### Aim of the task
Check each line of the records below for the word "unfold" and copy those where it appears.

### Exercise data
theorem State.settleInit_pinned {cn : Pins × Power} {ql : BitVec 48 × Store GroupPhase} {s : State} : State.Pinned cn ql s → State.Pinned cn ql (State.settleInit s) := by
  intros
  unfold State.settleInit
  repeat' (first
    | intro _
    | with_reducible assumption
    | with_reducible apply State.setFlag_pinned
    | with_reducible apply pinned_foldl
    | with_reducible apply pinned_foldl_snd
    | with_reducible apply pinned_ite
    | simp only [pinned_mk_iff]
    | with_reducible rfl
    | (refine pinned_snd (by with_reducible assumption) ?_)
    | split
    | dsimp only)

theorem State.startInit_pinned {cn : Pins × Power} {ql : BitVec 48 × Store GroupPhase} {s : State} : State.Pinned cn ql s → State.Pinned cn ql (State.startInit s) := by
  intros
  unfold State.startInit
  repeat' (first
    | intro _
    | with_reducible assumption
    | with_reducible apply State.setFlag_pinned
    | with_reducible apply State.settleInit_pinned
    | with_reducible apply pinned_foldl
    | with_reducible apply pinned_foldl_snd
    | with_reducible apply pinned_ite
    | simp only [pinned_mk_iff]
    | with_reducible rfl
    | (refine pinned_snd (by with_reducible assumption) ?_)
    | split
    | dsimp only)

theorem State.restoreData_pinned {cn : Pins × Power} {ql : BitVec 48 × Store GroupPhase} {s : State} {l : List Nat} : State.Pinned cn ql s → State.Pinned cn ql (State.restoreData s l) := by
  intros
  unfold State.restoreData
  repeat' (first
    | intro _
    | with_reducible assumption
    | with_reducible apply pinned_foldl
    | with_reducible apply pinned_foldl_snd
    | with_reducible apply pinned_ite
    | simp only [pinned_mk_iff]
    | with_reducible rfl
    | (refine pinned_snd (by with_reducible assumption) ?_)
    | split
    | dsimp only)

theorem State.judgeSlot_pinned {cn : Pins × Power} {ql : BitVec 48 × Store GroupPhase} {s : State} {c k : Nat} : State.Pinned cn ql s → State.Pinned cn ql (State.judgeSlot s c k) := by
  intros
  unfold State.judgeSlot
  repeat' (first
    | intro _
    | with_reducible assumption
    | with_reducible apply State.analyseSlot_pinned
    | with_reducible apply pinned_foldl
    | with_reducible apply pinned_foldl_snd
    | with_reducible apply pinned_ite
    | simp only [pinned_mk_iff]
    | with_reducible rfl
    | (refine pinned_snd (by with_reducible assumption) ?_)
    | split
    | dsimp only)

theorem State.judgeBelow_pinned {cn : Pins × Power} {ql : BitVec 48 × Store GroupPhase} {s : State} {c n : Nat} : State.Pinned cn ql s → State.Pinned cn ql (State.judgeBelow s c n) := by
  intros
  unfold State.judgeBelow
  repeat' (first
    | intro _
    | with_reducible assumption
    | with_reducible apply State.judgeSlot_pinned
    | with_reducible apply pinned_foldl
    | with_reducible apply pinned_foldl_snd
    | with_reducible apply pinned_ite
    | simp only [pinned_mk_iff]
    | with_reducible rfl
    | (refine pinned_snd (by with_reducible assumption) ?_)
    | split
    | dsimp only)

theorem State.judgeSlots_pinned {cn : Pins × Power} {ql : BitVec 48 × Store GroupPhase} {s : State} {c : Nat} : State.Pinned cn ql s → State.Pinned cn ql (State.judgeSlots s c) := by
  intros
  unfold State.judgeSlots
  repeat' (first
    | intro _
    | with_reducible assumption
    | with_reducible apply State.judgeBelow_pinned
    | with_reducible apply pinned_foldl
    | with_reducible apply pinned_foldl_snd
    | with_reducible apply pinned_ite
    | simp only [pinned_mk_iff]
    | with_reducible rfl
    | (refine pinned_snd (by with_reducible assumption) ?_)
    | split
    | dsimp only)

### Reply
  unfold State.settleInit
  unfold State.startInit
  unfold State.restoreData
  unfold State.judgeSlot
  unfold State.judgeBelow
  unfold State.judgeSlots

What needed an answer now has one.